Dear AccessWorld readers,

It is once again time for AccessWorld's annual senior/low vision/anyone new to vision loss issue. Originally this issue focused on low vision and seniors specifically, but the topics covered have expanded to focus on articles of interest to people new to vision loss, whatever their age may be. During my time operating AFB's former Information and Referral line, I discovered that many people who are new to vision loss aren't given any sort of direction when it comes to learning how to function successfully with vision loss. Based on my experience in the Information Center, I would like to provide resources and information aimed at helping the person who is new to blindness or low vision in getting started. If you are new to vision loss, I hope this information helps you. In addition, for those readers who are veterans of vision loss, I hope that the next time you find yourself helping someone new to vision loss, you find this information a helpful resource.

I find that people who have sudden onset vision loss are often cut off from their usual sources of information. Some of the quickest ways of regaining access to information and entertainment is to sign up for both the National Library Service and NFB-Newsline. Both of these programs have low barriers to entry for someone new to vision loss; the NLS talking book player has been designed to be very easy to operate and use and NFB-Newsline can be accessed directly from a traditional telephone. In addition, ACB Radio has several streams available through a traditional telephone. To access them, call 518-906-1820. In particular, the ACB Community stream might be of use to someone new to vision loss as it contains pre-recorded and live events regarding vision loss topics. For example, at the time of writing, a demonstration of the Kindle Fire's accessibility features was being presented.

Each state has different services, but it is generally helpful to connect to your state's commission for the blind and visually impaired. Some states may only provide services that aid someone who is working or seeking work, but others have more extensive services. I find that the most efficient way to locate your state's department of services is to use the APH directory of services Under each state, there is a listing for key agencies. This will include the state's commission for the blind, no matter the specific name given to the agency in that state. The directory is a great resource in general, with organizations arranged within an extensive list of categories. Each organization has a detailed profile with information on the services they provide. In addition, each state's directory page lists organizations throughout the country that also provide services in that state.
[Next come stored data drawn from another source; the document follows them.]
-- ==== Sys2Proof/Proofs/Resets.lean ====
section
/-! The engine reset and the interface restart (R160, R165, R169, R175, R176). -/

namespace Sys2Proof.Proofs.Registers

open Sys2Proof Sys2Proof.Machine
open Sys2Proof.Proofs.Journal Sys2Proof.Proofs.Orders
open Sys2Proof.Proofs.Kept (resetXpe_xpe)

/-! ### The journal's reset (R165) -/

/-- The write index that a reset gives: the read index while the anchor copy is valid. -/
def resetIndex (s : State) : Byte :=
  match s.csi.copy with
  | none => s.csi.writeIndex
  | some c => storeRead s.store (c.address + 0x1C)

theorem resetJournal_csi (s : State) : (resetJournal s).csi = { s.csi with writeIndex := resetIndex s, gap := 0, saturated := false } := by
  unfold resetJournal resetIndex
  cases hc : s.csi.copy <;> rfl

theorem resetJournal_uncopied {s : State} (hc : s.csi.copy = none) : (resetJournal s).store = s.store := by
  unfold resetJournal
  rw [hc]

theorem resetJournal_store {s : State} {c : AnchorCopy} (hc : s.csi.copy = some c) :
    (resetJournal s).store = storeWrites (storeWrite s.store (c.address + 0x1E) (storeRead s.store (c.address + 0x1C))) (c.address + 0x20) (le16 0) := by
  unfold resetJournal
  rw [hc]
  rfl

/-- The store after a reset: W and the gap count in the anchor block, and every other byte as before. -/
theorem resetJournal_reads {s : State} {c : AnchorCopy} (hc : s.csi.copy = some c) (hwf : s.store.wf = true) (ha : c.address + 192 ≤ 4194304) :
    storeRead (resetJournal s).store (c.address + 0x1E) = (resetJournal s).csi.writeIndex ∧ storeRead16 (resetJournal s).store (c.address + 0x20) = 0 ∧
      ∀ x, x ≠ c.address + 0x1E → x ≠ c.address + 0x20 → x ≠ c.address + 0x21 → storeRead (resetJournal s).store x = storeRead s.store x := by
  have hwf1 := storeWrite_wf (c.address + 0x1E) (storeRead s.store (c.address + 0x1C)) hwf
  have hlen : (le16 0).length = 2 := rfl
  rw [resetJournal_csi, resetJournal_store hc]
  refine ⟨?_, storeRead16_le16 hwf1 (by show _ ≤ 4194304; omega) (by decide), fun x h1 h2 h3 => ?_⟩
  · rw [storeRead_writes_outside _ _ _ _ hwf1 (by omega), storeRead_write _ _ _ hwf (by show _ < 4194304; omega), if_pos rfl, resetIndex, hc]
  · rw [storeRead_writes_outside _ _ _ _ hwf1 (by omega), storeRead_write_other _ hwf h1]

/-! ### INTERFACE_RESTART -/

/-- A fire request goes on with nowhere to answer to where an order asked (log entry 19). -/
theorem orphaned_eq : FireRequest.orphaned = fun q : FireRequest => { q with origin := if q.origin = .order then .orphan else q.origin } := by
  funext q
  unfold FireRequest.orphaned
  split <;> rfl

/-- Settles O34: the CSI restarts, the journal's reset writes all that is written, and R174 is examined after it. -/
theorem interfaceRestartIsCsiAlone : Obligations.InterfaceRestartIsCsiAlone := by
  intro pre mask s hpre
  have hcopy : (orphanOrders (s.withWrites pre)).csi.copy = s.csi.copy := rfl
  refine ⟨setMask mask (restartInterface (s.withWrites pre)), landed_inside hpre s (fun s => examineHalting (setMask mask (restartInterface s))),
    fun h => examineHalting_other (by simpa using h), by simp [setMask, restartInterface], rfl, rfl, rfl, ?_⟩
  have hcsi : (setMask mask (restartInterface (s.withWrites pre))).csi =
      { (resetJournal (orphanOrders (s.withWrites pre))).csi with
        posts := [], running := none, notice := 0
        mirror := { (resetJournal (orphanOrders (s.withWrites pre))).csi.mirror with writing := none, waiting := none, complete := true, freeze := .live } } := rfl
  have hstore : (setMask mask (restartInterface (s.withWrites pre))).store = (resetJournal (orphanOrders (s.withWrites pre))).store := rfl
  have hxpe : (setMask mask (restartInterface (s.withWrites pre))).xpe = (orphanOrders (s.withWrites pre)).xpe := by simp [setMask, restartInterface]
  have hpnc : (setMask mask (restartInterface (s.withWrites pre))).pnc = (orphanOrders (s.withWrites pre)).pnc := by simp [setMask, restartInterface]
  refine ⟨by rw [hcsi, resetJournal_csi], by rw [hcsi, resetJournal_csi], by rw [hcsi, resetJournal_csi]; rfl, by rw [hcsi, resetJournal_csi]; rfl, by simp, by simp,
    by simp, by simp, by simp, by simp, fun hc => ?_, fun c hc hwf ha => ?_, ?_, fun hr => ?_, fun x hr => ?_, ?_⟩
  · rw [hstore, resetJournal_uncopied (hcopy.trans hc)]; rfl
  · rw [hstore, hcsi]
    exact resetJournal_reads (hcopy.trans hc) (hostWrite_wf pre s.store hwf) ha
  · rw [hxpe]
    simp only [orphanOrders, orphaned_eq]
    rfl
  · rw [hxpe]
    simp only [orphanOrders]
    show s.xpe.reading.map _ = none
    rw [hr]; rfl
  · rw [hxpe]
    simp only [orphanOrders]
    show s.xpe.reading.map _ = _
    rw [hr, orphaned_eq]; rfl
  · rw [hpnc]; rfl

/-! ### ENGINE_RESET -/

theorem doubted_entry (d : Destination) (l : Level) : (d.doubted.entry l) = (d.entry l).doubted := by cases l <;> rfl

theorem doubted_source (e : MapEntry) : e.doubted.source = e.source := by
  unfold MapEntry.doubted
  split <;> rfl

theorem doubted_state (e : MapEntry) : e.doubted.state = if e.state = .unknown then .unknown else .uncertain := by
  unfold MapEntry.doubted
  cases h : e.state <;> simp [h]

theorem resetEngine_xpe (s : State) : (resetEngine s).xpe = (resetXpe (resetCsi s)).xpe := by simp [resetEngine]

/-- Every destination is doubted and without a protect after an engine reset. -/
theorem resetEngine_dest (s : State) (d : Fin 64) : (resetEngine s).dest d = (s.dest d).afterReset := by
  have hd : (resetEngine s).xpe.dests = tabulate fun d => (resetCsi s).xpe.dests[d].afterReset := by rw [resetEngine_xpe, resetXpe_xpe]
  rw [State.dest, hd]
  simp [State.dest]

theorem resetEngine_tke (s : State) : (resetEngine s).tke = (resetTke (resetXpe (resetCsi s))).tke := by simp [resetEngine]

theorem resetTke_idle (s : State) (p : Fin 24) (k : Fin 48) : (resetTke s).keyState p k = .idle := by
  show (resetTke s).tke.keys[p][k] = _
  simp [resetTke, retarget, deriveSets, idleKeys]

theorem resetTke_sets (s : State) : (resetTke s).tke.paths = [] ∧ (resetTke s).tke.talking = 0 ∧ (resetTke s).tke.incoming = 0 :=
  deriveSets_idle (s := idleKeys (fun _ _ => true) s) fun p k => by
    show (idleKeys (fun _ _ => true) s).tke.keys[p][k] = _
    simp [idleKeys]

theorem resetEngine_panel (s : State) (p : Fin 24) : (resetEngine s).panel p = (s.panel p).afterReset := by
  have hp : ∀ x : State, (resetPnc x).panel p = (x.panel p).afterReset := fun x => by simp [State.panel, resetPnc]
  have hpnc : (resetTke (resetXpe (resetCsi s))).pnc = s.pnc := by simp
  show (resetPnc (resetTke (resetXpe (resetCsi s)))).panel p = _
  rw [hp, State.panel, hpnc]
  rfl

/-- The reports DROPPED of an engine reset, in the order of the queue. -/
theorem resetXpe_journal (s : State) : journal (resetXpe s) = journal (tellOwners .dropped s.rtu.frame s.rtu.label
    (s.xpe.queue.flatMap fun q => q.entries.map fun x => (q.requester.owner, x)) s) := by
  have hfold : ∀ (q : List TakeUnit) (v : State), q.foldl (fun s u => unitDone .dropped u s) v =
      (queuedEntries q).foldl (fun v e => takeDone e.1.requester e.2 .dropped 0 v) v := fun q v => by
    simp only [queuedEntries, List.foldl_flatMap, List.foldl_map, unitDone]
  have howners : (queuedEntries s.xpe.queue).map (fun e => (e.1.requester.owner, e.2)) =
      s.xpe.queue.flatMap fun q => q.entries.map fun x => (q.requester.owner, x) := by
    simp [queuedEntries, List.map_flatMap, Function.comp_def]
  unfold resetXpe
  dsimp only
  rw [hfold, tellOwners_eq, howners]
  refine tellOwners_journal ?_ _ _ _ _
  simp only [journal]

theorem resetEngine_journal (s : State) : journal (resetEngine s) = journal (resetXpe (resetCsi s)) := by
  simp [journal, resetEngine]

/-- A write of the enable mask commutes with an interface restart. -/
theorem restartInterface_setMask (mask : BitVec 5) (s : State) : restartInterface (setMask mask s) = setMask mask (restartInterface s) := by
  have hjournal : resetJournal (orphanOrders (setMask mask s)) = setMask mask (resetJournal (orphanOrders s)) := by
    unfold resetJournal
    cases hc : s.csi.copy <;> simp [orphanOrders, setMask, hc, setGap]
  unfold restartInterface
  rw [hjournal]
  rfl

theorem withWrites_nil (s : State) : s.withWrites [] = s := by simp [State.withWrites, hostWrite, replacedBy]

/-- An interface restart written with the engine reset is one taken after it. -/
theorem engineReset_restart {pre : HostWrites} (hpre : writesInside pre = true) (mask : BitVec 5) (s : State) :
    exec (.engineReset pre true mask) s = exec (.interfaceRestart [] mask) (setMask mask (resetEngine (s.withWrites pre))) := by
  have hl : exec (.engineReset pre true mask) s = .next (setMask mask (restartInterface (resetEngine (s.withWrites pre)))) :=
    landed_inside hpre s (fun s => setMask mask (if true then restartInterface (resetEngine s) else resetEngine s))
  have hr := landed_inside (pre := []) rfl (setMask mask (resetEngine (s.withWrites pre))) (fun s => examineHalting (setMask mask (restartInterface s)))
  rw [withWrites_nil, restartInterface_setMask, examineHalting_other (by simp [setMask, resetEngine])] at hr
  exact hl.trans hr.symm

/-- The talk block after an engine reset. -/
theorem resetEngine_talk (s : State) : let t := (resetEngine s).tke
    t.queue = [] ∧ t.flight = none ∧ t.fails = 0 ∧ t.paths = [] ∧ t.talking = 0 ∧ t.incoming = 0 ∧
      (∀ (p : Fin 24) (k : Fin 48), t.keys[p][k] = .idle) ∧ t.link = s.tke.link ∧ t.ports = s.tke.ports ∧ t.groups = s.tke.groups ∧ t.ifbs = s.tke.ifbs := by
  have hkeep : (resetXpe (resetCsi s)).tke = s.tke := by simp
  obtain ⟨hpaths, htalking, hincoming⟩ := resetTke_sets (resetXpe (resetCsi s))
  have hidle := resetTke_idle (resetXpe (resetCsi s))
  simp only [State.keyState] at hidle
  rw [resetEngine_tke]
  refine ⟨rfl, rfl, rfl, hpaths, htalking, hincoming, hidle, ?_⟩
  simp [resetTke, retarget, deriveSets, idleKeys]

/-- The panel block after an engine reset. -/
theorem resetEngine_links (s : State) : (∀ l : Fin 4, (resetEngine s).pnc.links[l].out = none) ∧ (resetEngine s).pnc.mapReads = [] := by
  have hpnc : (resetEngine s).pnc = (resetPnc (resetTke (resetXpe (resetCsi s)))).pnc := rfl
  rw [hpnc]
  simp [resetPnc]

theorem resetCsi_csi (s : State) : (resetCsi s).csi = { s.csi with
    writeIndex := resetIndex s, gap := 0, saturated := false, posts := [], running := none, mirror := { s.csi.mirror with complete := true } } := by
  have h : (resetCsi s).csi = { (resetJournal s).csi with posts := [], running := none, mirror := { (resetJournal s).csi.mirror with complete := true } } := rfl
  rw [h, resetJournal_csi]

theorem resetCsi_store (s : State) : (resetCsi s).store = (resetJournal s).store := rfl

/-- The CSI's own fields after an engine reset, but for what its reports move. -/
theorem resetEngine_csi (s : State) : let t := (resetEngine s).csi
    t.posts = [] ∧ t.running = none ∧ t.copy = s.csi.copy ∧ t.anchor = s.csi.anchor ∧ t.mirror.freeze = s.csi.mirror.freeze := by
  rw [(journal_eq (resetEngine_journal s)).1]
  simp [resetCsi_csi]

theorem tellOwners_uncopied {s : State} (hc : s.csi.copy = none) (what : TakeOutcome) (f : FrameIndex) (l : Label) (out : List (Owner × Crosspoint)) :
    tellOwners what f l out s = s := by
  unfold tellOwners
  induction out with
  | nil => rfl
  | cons e es ih =>
    rw [List.foldl_cons]
    obtain ⟨o, x⟩ := e
    cases o with
    | panel p => exact ih
    | app tag =>
      dsimp only
      rw [report_uncopied _ _ _ hc]
      exact ih

/-- The journal after an engine reset: its own reset, then the reports DROPPED. -/
theorem resetEngine_told (s : State) : journal (resetEngine s) = journal (tellOwners .dropped s.rtu.frame s.rtu.label
    (s.xpe.queue.flatMap fun q => q.entries.map fun x => (q.requester.owner, x)) (resetCsi s)) := by
  have hq : (resetCsi s).xpe = s.xpe := by simp
  have hr : (resetCsi s).rtu = s.rtu := by simp
  rw [resetEngine_journal, resetXpe_journal, hq, hr]

/-- Settles O33: each block's reset, the journal's first. -/
theorem engineResetEmptiesQueues : Obligations.EngineResetEmptiesQueues := by
  intro pre mask s hpre
  have hxpe : (resetEngine (s.withWrites pre)).xpe = _ := (resetEngine_xpe _).trans (resetXpe_xpe (resetCsi (s.withWrites pre)))
  have htke := resetEngine_talk (s.withWrites pre)
  have hpnc := resetEngine_links (s.withWrites pre)
  have hcsi := resetEngine_csi (s.withWrites pre)
  have hdest := resetEngine_dest (s.withWrites pre)
  have hpanel := resetEngine_panel (s.withWrites pre)
  have htold := resetEngine_told (s.withWrites pre)
  have hrtu : (resetEngine (s.withWrites pre)).rtu = s.rtu := by simp
  have htly : (resetEngine (s.withWrites pre)).tly = s.tly := by simp
  have hcontrol : (resetEngine (s.withWrites pre)).control = { s.control with run := false } := by simp [resetEngine]
  have hhalted : (resetEngine (s.withWrites pre)).runState = .halted := rfl
  have hreplaced : (resetEngine (s.withWrites pre)).replaced = [] := rfl
  have hexec : exec (.engineReset pre false mask) s = .next (setMask mask (resetEngine (s.withWrites pre))) :=
    landed_inside hpre s (fun s => setMask mask (if false then restartInterface (resetEngine s) else resetEngine s))
  have hboth := engineReset_restart hpre mask s
  refine ⟨setMask mask (resetEngine (s.withWrites pre)), hexec, ?_⟩
  generalize resetEngine (s.withWrites pre) = e at *
  refine ⟨hhalted, ?_, ?_, fun d l => ?_, htke, ⟨hpnc.1, hpnc.2, fun p => ?_⟩, hcsi, fun hc => ?_, fun c hc => ?_, hrtu, htly, hreplaced, hboth⟩
  · simp only [setMask, hcontrol]
  · show e.xpe.queue = [] ∧ e.xpe.armed = [] ∧ e.xpe.reportWait = none ∧ e.xpe.ackWait = false ∧ e.xpe.sweep = none ∧ e.xpe.pingWait = false ∧
      e.xpe.reading = none ∧ e.xpe.fires = [] ∧ e.xpe.link = _ ∧ e.xpe.salvos = _ ∧ e.xpe.steps = _
    rw [hxpe]
    simp
  · have hd : (setMask mask e).dest d = (s.dest d).afterReset := hdest d
    rw [hd]
    refine ⟨rfl, ?_, ?_⟩
    · show ((s.dest d).doubted.entry l).source = _
      rw [doubted_entry, doubted_source]
    · show ((s.dest d).doubted.entry l).state = _
      rw [doubted_entry, doubted_state]
  · have hp : (setMask mask e).panel p = (s.panel p).afterReset := hpanel p
    rw [hp]
    exact ⟨rfl, rfl, rfl, rfl, rfl, rfl⟩
  · have hc' : (resetCsi (s.withWrites pre)).csi.copy = none := by rw [resetCsi_csi]; exact hc
    rw [tellOwners_uncopied hc'] at htold
    obtain ⟨h1, h2⟩ := journal_eq htold
    show e.csi.writeIndex = _ ∧ e.csi.gap = _ ∧ e.csi.saturated = _ ∧ e.csi.notice = _ ∧ e.store = _
    rw [h1, h2, resetCsi_csi, resetCsi_store, resetJournal_uncopied (s := s.withWrites pre) hc]
    refine ⟨?_, rfl, rfl, rfl, rfl⟩
    show resetIndex (s.withWrites pre) = _
    unfold resetIndex
    rw [show (s.withWrites pre).csi.copy = none from hc]
    rfl
  · have hc' : (s.withWrites pre).csi.copy = some c := hc
    have hindex : resetIndex (s.withWrites pre) = storeRead (hostWrite s.store pre) (c.address + 0x1C) := by
      unfold resetIndex
      rw [hc']
      rfl
    refine ⟨resetCsi (s.withWrites pre), ?_, fun hwf ha => ?_, ?_⟩
    · rw [resetCsi_csi]
      exact ⟨hc, rfl, rfl, rfl, hindex⟩
    · have hreads := resetJournal_reads hc' (hostWrite_wf pre s.store hwf) ha
      rw [resetJournal_csi] at hreads
      rw [resetCsi_csi, resetCsi_store]
      exact hreads
    · obtain ⟨h1, h2⟩ := journal_eq htold
      exact ⟨h2, congrArg Csi.writeIndex h1, congrArg Csi.gap h1, congrArg Csi.saturated h1, congrArg Csi.notice h1⟩

end Sys2Proof.Proofs.Registers
end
Another useful resource if you are seeking specific, and expensive, assistive technology is your state's Assistive Technology Project. Again, like the commissions for the blind, each project will have different services available, but often they will have a library of devices that can be borrowed so a user can determine if a device is useful to them before buying. Many also have either a used equipment list or low/no interest loans for assistive technology. You can find a list of all state Assistive Technology projects here. On the topic of financial support for assistive technology, the Association for Blind Citizens operates an assistive technology scholarship fund that can cover up to half the cost of a piece of assistive technology.

Over the years, we have published many articles in our February issues that still contain evergreen information for someone new to vision loss. I've listed several of these below, but remember that you can always use our back issues page to explore any AccessWorld issue published since 2000.
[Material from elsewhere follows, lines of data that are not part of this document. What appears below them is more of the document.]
-- ==== Sys2Proof/Proofs/PanelStates.lean ====
section
/-! Changes of a panel's state, probes and what a free link sends next (O55). -/

namespace Sys2Proof.Proofs.Panels

open Sys2Proof Sys2Proof.Machine
open Sys2Proof.Proofs.Journal (journal journal_eq journal_of report_journal)
open Sys2Proof.Proofs.Kept (enter_state leaveOnline_panel)
open Sys2Proof.Proofs.TalkKeyMoves (serveLink_panel)

/-! ### The PNC but for its panels -/

/-- The poll states of the links, the map reads and the flashes to end. -/
def wiring (s : State) : Vector PanelLink 4 × List MapRead × List (Fin 24 × Fin 48) := (s.pnc.links, s.pnc.mapReads, s.pnc.flashEnds)

theorem wiring_of {s t : State} (h : t.pnc = s.pnc) : wiring t = wiring s := by simp [wiring, h]

theorem setPanel_wiring (p : Fin 24) (x : Panel) (s : State) : wiring (s.setPanel p x) = wiring s := rfl

theorem relight_wiring (p : Fin 24) (which : Fin 48 → Bool) (s : State) : wiring (relight p which s) = wiring s := setPanel_wiring _ _ s

theorem derivePanel_wiring (p : Fin 24) (s : State) : wiring (derivePanel p s) = wiring s := by
  unfold derivePanel
  split
  · exact relight_wiring _ _ s
  · rfl

theorem relightTalk_wiring (p : Fin 24) (s : State) : wiring (relightTalk p s) = wiring s := by
  unfold relightTalk
  split
  · exact relight_wiring _ _ s
  · rfl

theorem derivation_wiring (s : State) : wiring (derivation s) = wiring s := by
  unfold derivation
  rw [forPanels_keeps wiring _ (fun p s => relightTalk_wiring p s)]
  exact wiring_of (by simp)

theorem forceOff_wiring (which : Fin 24 → Fin 48 → Bool) (s : State) : wiring (forceOff which s) = wiring s := by
  unfold forceOff
  split
  · rw [derivation_wiring]
    exact wiring_of (by simp)
  · rfl

theorem leaveOnline_wiring (p : Fin 24) (s : State) : wiring (leaveOnline p s) = wiring s := by
  rw [leaveOnline, setPanel_wiring, forceOff_wiring]

/-! ### A change of a panel's state -/

/-- A panel record as leaving ONLINE leaves it, its lamps apart. -/
def left (x : Panel) : Panel :=
  { x with selection := { x.selection with preset := none, guard := false, walk := none }, timers := Vector.replicate 48 0, held := true }

/-- A panel record after a change of state, its lamps apart. -/
def turned (x : Panel) (st : PanelState) : Panel := if x.state = .online ∧ st ≠ .online then left (x.enter st) else x.enter st

/-- The change of state and the effects of leaving ONLINE, before the lamps of an ONLINE panel and the report. -/
def entered (p : Fin 24) (st : PanelState) (s : State) : State :=
  if (s.panel p).state = .online ∧ st ≠ .online then leaveOnline p (s.setPanel p ((s.panel p).enter st)) else s.setPanel p ((s.panel p).enter st)

theorem changePanel_eq (p : Fin 24) (st : PanelState) (s : State) :
    changePanel p st s = if st = (s.panel p).state then (if st = .online then derivePanel p (entered p st s) else entered p st s)
      else reportNow (.panel p st) (if st = .online then derivePanel p (entered p st s) else entered p st s) := rfl

theorem entered_still (p o : Fin 24) (st : PanelState) (s : State) :
    ((entered p st s).panel o).still = if p = o then (turned (s.panel p) st).still else (s.panel o).still := by
  have hset : ∀ x q, ((forceOff (ofPanel p) (s.setPanel p x)).panel q).still = if p = q then x.still else (s.panel q).still := by
    intro x q
    rw [forceOff_still, setPanel_panel]
    split <;> rfl
  unfold entered turned
  by_cases hc : (s.panel p).state = .online ∧ st ≠ .online
  · rw [if_pos hc, if_pos hc, leaveOnline_panel]
    by_cases ho : p = o
    · subst ho
      have hself := hset ((s.panel p).enter st) p
      rw [if_pos rfl] at hself
      rw [if_pos rfl, if_pos rfl]
      exact congrArg left hself
    · rw [if_neg ho, if_neg ho, hset, if_neg ho]
  · rw [if_neg hc, if_neg hc, setPanel_panel]
    split <;> rfl

theorem entered_frame (p : Fin 24) (st : PanelState) (s : State) : journal (entered p st s) = journal s ∧
    (entered p st s).rtu = s.rtu ∧ wiring (entered p st s) = wiring s := by
  unfold entered
  split
  · exact ⟨journal_of (by simp) (by simp), by simp, by rw [leaveOnline_wiring, setPanel_wiring]⟩
  · exact ⟨rfl, rfl, rfl⟩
As I mentioned last month, this year marks AFB's 100 year anniversary! To celebrate, we will be hosting several virtual events throughout the year. The first event took place on Thursday, February 11. The first event, Dinner and Music for a Historic Celebration, includes a set of dinner recipes by master chef Christine Ha, wine suggestions by Dr. Hoby Wedler, and a music playlist curated by jazz pianist and composer Marcus Roberts. All of these individuals are themselves blind. The event was streamed on Youtube and the event recording can be viewed from the event’s page linked previously. If you are interested in being notified of our future centennial events, you can sign up for AFB centennial event reminders.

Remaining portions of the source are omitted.